B.C. oil refinery backers move ahead

David Black: business case for B.C. refinery sound

Backers of a third large oil refinery proposal for British Columbia’s North Coast made some high-profile appointments Wednesday by naming former Assembly of First Nations national chiefs Shawn Atleo and Ovide Mercredi as advisors to their team.

Pacific Future Energy, proposing what it calls the world’s greenest refinery near Prince Rupert, announced the appointments on Dec. 17 at a Vancouver Board of Trade event hosted by Stockwell Day, the former Conservative trade minister who has been the group’s public face since August.

Pacific Future’s proposal is similar to Kitimat Clean, a refinery bid launched in 2012 by David Black, chairman of Black Press. Both would be constructed from modules manufactured offshore to produce diesel, gasoline and other fuels for sale, avoiding the transport of heavy oil by tankers to reach export markets.

The third proposal is called Eagle Spirit Energy, headed by aboriginal author and lawyer Calvin Helin with financial backing from the Aquilini Group, the Vancouver family business that owns the Vancouver Canucks and extensive real estate and farm holdings.

Eagle Spirit is proposing a pipeline from the Alberta oil sands to an upgrader that would produce synthetic crude oil for export by tankers, likely from the Prince Rupert area.

Black announced last week that engineering firm Hatch Ltd. has completed a design and feasibility study for a refinery at an estimated cost of $22 billion, making it one of the 10 biggest in the world.

He added in an interview he sees obvious similarities with the Pacific Future proposal, which describes new technology and carbon capture to reduce its environmental impact.

Kitimat Clean proposes a new refining process that avoids production of petroleum coke, a coal-like byproduct of conventional heavy oil refining that is used in steel making.
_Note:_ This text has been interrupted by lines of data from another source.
/-- Reset with a row in front of the queue: a state with the invariant of the Command Port that a step leaves. -/
theorem test_meets_StepsKeepThePort : PortInv { State.reset with pending := [.portReset] } := by
  unfold PortInv; decide +kernel

theorem test_meets_StepsKeepTheHeat : HeatInv { State.reset with pending := [.worksClockAdvance] } := by
  unfold HeatInv HeatRecord.lawful; decide +kernel

/-- An OPEN works with a heat order under way, and the CLOSED one that OPEN WORKS brings to it. -/
theorem test_meets_StepsKeepTheHeat_orders :
    (fullBed .curing steaming).plant.isClosed = false ∧ (fullBed .curing steaming).plant.ordersSent ∧ restored.plant.ordersSent
    ∧ gives (.openWorks hd) restored (fun t => decide ((t.plant.heat 0).lastOrder = formOrder (t.plant.bed 0) (t.plant.heat 0))
        && !t.plant.isClosed) = true := by
  unfold Plant.ordersSent; decide +kernel

/-- Reset with a clock advance in front of the queue. -/
def waitingReset : State := { State.reset with pending := [.worksClockAdvance] }

theorem getOr_replicate {α : Type} (n i : Nat) (a : α) : getOr (Vector.replicate n a) i a = a := by
  unfold getOr
  by_cases h : i < n
  · rw [Vector.getElem?_eq_getElem h]; simp
  · rw [Vector.getElem?_eq_none (by omega)]; rfl

theorem crane_waitingReset (k : Nat) : ∃ home, home < 64 ∧ waitingReset.plant.yard.crane k = CraneRecord.reset home := by
  match k with
  | 0 => exact ⟨0, by decide, rfl⟩
  | 1 => exact ⟨32, by decide, rfl⟩
  | 2 => exact ⟨63, by decide, rfl⟩
  | k + 3 =>
    refine ⟨0, by decide, ?_⟩
    show getOr _ (k + 3) _ = _
    unfold getOr
    rw [Vector.getElem?_eq_none (by omega)]; rfl

theorem slot_waitingReset (i : Nat) : waitingReset.plant.yard.pieceSlot i = ⟨0, none⟩ ∧ waitingReset.plant.yard.ticketSlot i = ⟨0, none⟩ :=
  ⟨getOr_replicate 1024 i _, getOr_replicate 24 i _⟩

theorem test_meets_StepsKeepTheRanges :
    RangeInv waitingReset ∧ DigLockInv waitingReset ∧ CraneInv waitingReset
    ∧ gives .worksClockAdvance State.reset (fun t => decide (t.plant.works.clock = 0)) = true := by
  refine ⟨⟨by decide, by decide, ?_, ?_, ?_, ?_, ?_, ?_, by decide, by decide, by decide, by decide⟩, ?_, ?_,
    by decide +kernel⟩
  · intro b
    rw [show waitingReset.plant.bed b = .reset from getOr_replicate 12 b _,
      show waitingReset.plant.bedLine b = .reset from getOr_replicate 12 b _]
    decide
  · intro b
    rw [show waitingReset.plant.intakeOf b = .reset from getOr_replicate 12 b _]
    decide
  · intro l
    rw [show waitingReset.plant.yard.lane l = .reset from getOr_replicate 2 l _]
    decide
  · intro n
    rw [show waitingReset.plant.yard.truck n = .reset from getOr_replicate 4 n _]
    decide
  · intro slot t h
    rw [show waitingReset.plant.yard.ticketAt slot = none from congrArg TicketSlot.ticket (slot_waitingReset slot).2] at h
    cases h
  · intro k
    obtain ⟨home, _, e⟩ := crane_waitingReset k
    rw [e]
    exact ⟨(by decide : (0 : Nat) < 256), fun m h => by cases h⟩
  · intro i
    rw [show waitingReset.plant.yard.stack i = .reset from getOr_replicate 40 i _]
    decide
  · intro k
    obtain ⟨home, _, e⟩ := crane_waitingReset k
    rw [e]
    refine ⟨fun h => ?_, fun h => ?_, fun h => ?_⟩
    · cases h
    · cases h
    · exact (h rfl).elim

theorem test_meets_StepsKeepTheTables : QueueInv waitingReset ∧ PieceInv waitingReset ∧ GenInv waitingReset := by
  have hp : ∀ slot, waitingReset.plant.yard.pieceAt slot = none :=
    fun slot => congrArg PieceSlot.piece (slot_waitingReset slot).1
  have ht : ∀ slot, waitingReset.plant.yard.ticketAt slot = none :=
    fun slot => congrArg TicketSlot.ticket (slot_waitingReset slot).2
  refine ⟨⟨by decide, by decide, fun slot => ?_, fun slot => ?_⟩, ⟨fun m slot => ?_, by decide, fun slot p h => ?_, by decide +kernel, by decide +kernel⟩,
    fun slot => ?_, by decide +kernel, fun slot => ?_⟩
  · rw [ht]; exact ⟨fun h => (List.not_mem_nil h).elim, fun h => (Bool.false_ne_true h).elim⟩
  · rw [ht]; exact ⟨fun h => (List.not_mem_nil h).elim, fun ⟨t, h, _⟩ => by cases h⟩
  · rw [hp]; exact ⟨fun h => (List.not_mem_nil h).elim, fun ⟨p, h, _⟩ => by cases h⟩
  · rw [hp] at h; cases h
  · rw [(slot_waitingReset slot).1]; decide
  · rw [(slot_waitingReset slot).2]; decide

/-! ## The further clauses of the statements: refusals in their order, frames, searches, the arbiter -/

/-- The outcome code and the fields of the last result that a row leaves. -/
def reply (i : Instr) (s : State) : Option (List Nat) :=
  match exec i s with
  | .next t =>
    if s.port.resultQueue.length < t.port.resultQueue.length then
      t.port.resultQueue.getLast?.map (fun f => (f.drop 3).dropLast.map BitVec.toNat)
    else none
  | .fault _ => none
  | .refused _ => none

/-- Every piece slot in use. -/
def fullTable (s : State) : State :=
  inYard (fun y => { y with pieces := Vector.replicate 1024 ⟨0, some (pc 9 (.lane 0))⟩ }) s

/-- A RESTORE BED of bed 0 without holds. -/
def restore (st maturity segment minutes : Nat) (es : List MarkWord) : Instr :=
  .restoreBed hd st 0 maturity segment minutes (List.replicate 8 0) es

/-- A mark word whose class is not defined. -/
def strange (n : Nat) : MarkWord := ⟨5, false, n * 38 ^ 7⟩

theorem test_meets_RestoreBedFillsTheBed_refusals :
    reply (.restoreBed hd 1 12 0 0 0 (List.replicate 8 0) [mk 0, mk 0]) vacantClosed = some [2]
    ∧ reply (restore 0 0 0 0 [mk 0, mk 0]) vacantClosed = some [2] ∧ reply (restore 6 0 0 0 [mk 0, mk 0]) vacantClosed = some [2]
    ∧ reply (.restoreBed hd 1 11 0 0 0 (List.replicate 8 0) [mk 0]) vacantClosed = some [3]
    ∧ reply (restore 2 0 0 0 [mk 1]) vacantClosed = some [2] ∧ reply (restore 1 0 0 0 [mk 0, mk 1]) vacantClosed = some [2, 1]
    ∧ reply (restore 2 0 0 0 [mk 0, mk 0]) vacantClosed = some [2, 0] ∧ reply (restore 4 400 0 0 [mk 1, mk 0]) vacantClosed = some [2, 1]
    ∧ reply (restore 5 400 0 0 [mk 0, mk 0]) vacantClosed = some [2] ∧ reply (restore 5 400 0 0 [mk 1, mk 2]) vacantClosed = some [2]
    ∧ reply (restore 2 0 0 0 [mk 1, strange 2]) vacantClosed = some [2, 1] ∧ reply (restore 2 0 0 1 [mk 1, mk 2]) vacantClosed = some [2]
    ∧ reply (restore 3 0 0 0 [mk 1, mk 2]) (closedWith (fun p => withBed .vacant .reset none none (withClass 0 p))) = some [3]
    ∧ reply (restore 3 0 1 31 [mk 1, mk 2]) vacantClosed = some [2] ∧ reply (restore 3 0 2 1 [mk 1, mk 2]) vacantClosed = some [2]
    ∧ reply (restore 4 399 0 0 [mk 1, mk 2]) vacantClosed = some [0x10, 0] ∧ reply (restore 5 399 0 0 [mk 0, mk 2]) vacantClosed = some [0x10, 1]
    ∧ reply (restore 2 0 0 0 [mk 1, mk 2]) (fullTable vacantClosed) = some [0x05]
    ∧ reply (restore 2 0 0 0 [mk 1, mk 1]) vacantClosed = some [6, 0]
    ∧ reply (restore 2 0 0 0 [mk 1, mk 2])
        { vacantClosed with plant := { vacantClosed.plant with markMap := [((mk 2).number, 9)] } } = some [6, 1] := by decide +kernel

theorem test_meets_RestorePieceFillsTheHolder_refusals :
    outcome (.restorePiece hd (mk 1) 400 0 2 2) holdersClosed = some 2 ∧ outcome (.restorePiece hd (mk 1) 400 0 3 40) holdersClosed = some 2
    ∧ outcome (.restorePiece hd (mk 1) 400 0 4 0) holdersClosed = some 2 ∧ outcome (.restorePiece hd (mk 0) 400 0 2 1) holdersClosed = some 2
    ∧ outcome (.restorePiece hd (mk 1) 400 16 2 1) holdersClosed = some 2 ∧ outcome (.restorePiece hd (strange 1) 400 0 2 1) holdersClosed = some 2
    ∧ outcome (.restorePiece hd (mk 1) 400 0 2 0) holdersClosed = some 3 ∧ outcome (.restorePiece hd (mk 1) 400 0 3 38) holdersClosed = some 3
    ∧ outcome (.restorePiece hd (mk 1) 400 0 2 1) (inYard (fun y => y.updLane 1 (fun r => { r with pieces := List.replicate 8 ⟨0, 0⟩ })) holdersClosed)
        = some 9
    ∧ outcome (.restorePiece hd (mk 1) 400 0 3 39) (inYard (fun y => y.updStack 39 (fun r => { r with limit := 49 })) holdersClosed) = some 0x0D
    ∧ outcome (.restorePiece hd (mk 1) 399 0 2 1) holdersClosed = some 0x10
    ∧ outcome (.restorePiece hd (mk 1) 400 0 2 1) (fullTable holdersClosed) = some 5
    ∧ outcome (.restorePiece hd (mk 1) 400 0 2 1)
        { holdersClosed with plant := { holdersClosed.plant with markMap := [((mk 1).number, 9)] } } = some 6 := by decide +kernel

theorem test_meets_CastFillsTheBed_refusals :
    outcome (.cast hd 12 [mk 1]) (emptyBed .set .reset) = some 2 ∧ outcome (.cast hd 0 [mk 1, mk 2]) (emptyBed .vacant .reset) = some 3
    ∧ outcome (.cast hd 0 [mk 1, mk 0]) (emptyBed .set .reset) = some 2 ∧ outcome (.cast hd 0 [mk 1, strange 2]) (emptyBed .set .reset) = some 2
    ∧ outcome (.cast hd 0 [mk 1, mk 2]) (fullTable (emptyBed .set .reset)) = some 5
    ∧ outcome (.cast hd 0 [mk 1, mk 2])
        { emptyBed .set .reset with plant := { (emptyBed .set .reset).plant with markMap := [((mk 2).number, 9)] } } = some 6
    ∧ outcome (.releaseStrand hd 12) (emptyBed .set .reset) = some 2 ∧ outcome (.bedPriority hd 12 0) (emptyBed .set .reset) = some 2
    ∧ outcome (.scrapBed hd 12) (emptyBed .set .reset) = some 2 ∧ outcome (.drainLane hd 0 2) stock = some 2
    ∧ outcome (.openOrder hd 1 0 2 [⟨2, 0⟩]) stock = some 2 := by decide +kernel

theorem test_meets_PlantStopTakesHeatAndCranesOutOfMotion_frames :
    gives .plantStopAsserted (moving (shift .lifted) (atWork .travel)) (fun t =>
      decide ((t.plant.yard.link 1).writing = some (linkFrame 0x44 8 []))) = true
    ∧ gives .plantStopAsserted (moving (shift .lifted) { atWork .travel with stopOrder := some 3 }) (fun t =>
      decide (t.plant.yard.link 1 = ⟨none, []⟩ ∧ (t.plant.yard.crane 1).stopOrder = some 3)) = true := by decide +kernel

/-- The release of the stop, whichever part takes it first. -/
theorem test_meets_PlantStopReleaseStartsThemAgain_resume :
    [true, false].all (fun first =>
      let y := (releaseStop first (stopOn (moving (shift .lifted) { atWork .travel with state := .stopped, halted := true, timer := none })).plant).yard
      decide (y.link 1 = ⟨some (linkFrame 0x45 8 []), []⟩ ∧ (y.crane 1).state = .busy ∧ (y.crane 1).timer = some ⟨15, false⟩)) = true
    ∧ [true, false].all (fun first =>
      let y := (releaseStop first (stopOn (crane1 (fun c => { c with state := .stopped, stopOrder := some 9, timer := some ⟨4, false⟩ }))).plant).yard
      decide ((y.crane 1).state = .stopped ∧ (y.crane 1).timer = some ⟨4, false⟩ ∧ (y.crane 1).nextSeq = 1)) = true
    ∧ [true, false].all (fun first =>
      let y := (releaseStop first (stopOn (crane1 (fun c => { c with state := .stopped, halted := true }))).plant).yard
      decide ((y.crane 1).state = .idle ∧ (y.crane 1).halted = false)) = true := by decide +kernel

/-- A port with a FIND being scanned, the entries behind it, and `n` results. -/
def behindScan (q : List Entry) (n : Nat) : State := { stock with
  port := { Port.reset with
    commandQueue := ⟨1, 0x17, false, some (.find ⟨0, 4, 0, 1, 1, 500, 2, 2⟩), .scanning⟩ :: q
    resultQueue := List.replicate n [0x02#8, 0xFE#8]
    scan := some ⟨⟨0, 4, 0, 1, 1, 500, 2, 2⟩, 1023, []⟩ } }

/-- A READ WORKS in the command queue. -/
def waitingRead (after : Bool) : Entry := ⟨7, 0x02, after, some .readWorks, .waiting⟩

/-- R206: a command behind a FIND that is scanned starts, with room for its result and without; one with AFTER does not, nor what
stands behind it; at the front it does, behind a full result queue too. -/
theorem test_meets_FramesAreQueuedOrDropped_runs :
    findStart true 0 (behindScan [waitingRead false] 8).port.commandQueue = some 1
    ∧ findStart true 0 (behindScan [waitingRead true, waitingRead false] 0).port.commandQueue = none
    ∧ findStart false 0 [waitingRead true] = some 0
    ∧ (behindScan [waitingRead false] 8).runPort.port.commandQueue.map (fun e => e.state)
      = [.scanning, .completed 0 (resultFrame 7 2 (runCommand .readWorks stock.plant).1)]
    ∧ (behindScan [waitingRead false] 7).runPort.port.resultQueue.length = 8
    ∧ gives (.lockSettings hd 1) (behindScan [] 0) (fun t => t.plant.works.lock && t.port.scan.isSome
        && decide (t.port.resultQueue = [resultFrame 42 0x04 ⟨.ok, []⟩])) = true
    ∧ gives (.lockSettings hd 1) (behindScan (List.replicate 7 (waitingRead true)) 0)
        (fun t => t.port.overflow && !t.plant.works.lock) = true
    ∧ gives (.invalidCommand hd 0) (behindScan [] 8) (fun t => decide (t.port.commandQueue.length = 2)) = true := by decide +kernel

/-- R209: a result read while a FIND is scanned lets the oldest COMPLETED entry post, and the younger one moves up. -/
theorem test_meets_ReadTransfersShowAndClear_posts :
    gives (.readResult false 2)
      (behindScan [⟨7, 0x02, false, some .readWorks, .completed 1 [1#8]⟩, ⟨8, 0x02, false, some .readWorks, .completed 0 [2#8]⟩] 8)
      (fun t => decide (t.port.resultQueue = List.replicate 7 [0x02#8, 0xFE#8] ++ [[2#8]]
        ∧ t.port.commandQueue.map (fun e => e.state) = [.scanning, .completed 0 [1#8]])) = true := by decide +kernel

/-- R24: a FIND that ends with a full result queue is COMPLETED behind the entry that completed before it; what waited for the scan
unit then starts. -/
theorem test_meets_FindScansSlotBySlot_ends :
    gives .scanExamine (behindScan [⟨7, 0x02, false, some .readWorks, .completed 0 [1#8]⟩,
        ⟨9, 0x17, false, some (.find ⟨0, 1, 0xFF, 0, 0, 0, 0, 1⟩), .waiting⟩] 8)
      (fun t => decide (t.port.commandQueue.map (fun e => e.state)
          = [.completed 1 (resultFrame 1 0x17 ⟨.ok, [0#8, 0xFF#8, 0xFF#8]⟩), .completed 0 [1#8], .scanning]
        ∧ t.port.scan = some ⟨⟨0, 1, 0xFF, 0, 0, 0, 0, 1⟩, 0, []⟩)) = true := by decide +kernel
Black said the entry of Pacific Future, headed by an executive of Mexican conglomerate Grupo Salinas, shows the business case for a B.C. refinery is sound and there is capacity for more than one plant.

All proposals for B.C. North Coast refining await the fate of the Enbridge Northern Gateway pipeline project, which received a federal environmental certificate this year and awaits approval by the federal cabinet.

All proposals also face opposition to pipeline and tanker transport of heavy oil. Pacific Future has appointed Atleo as a senior advisor for partnerships months after Premier Christy Clark appointed him as an advisor for dialogue between First Nations, government and industry.

Black said his next steps include negotiating “acceptable compensation” for his project with the Kitselas and Haisla First Nations for use of their traditional territory.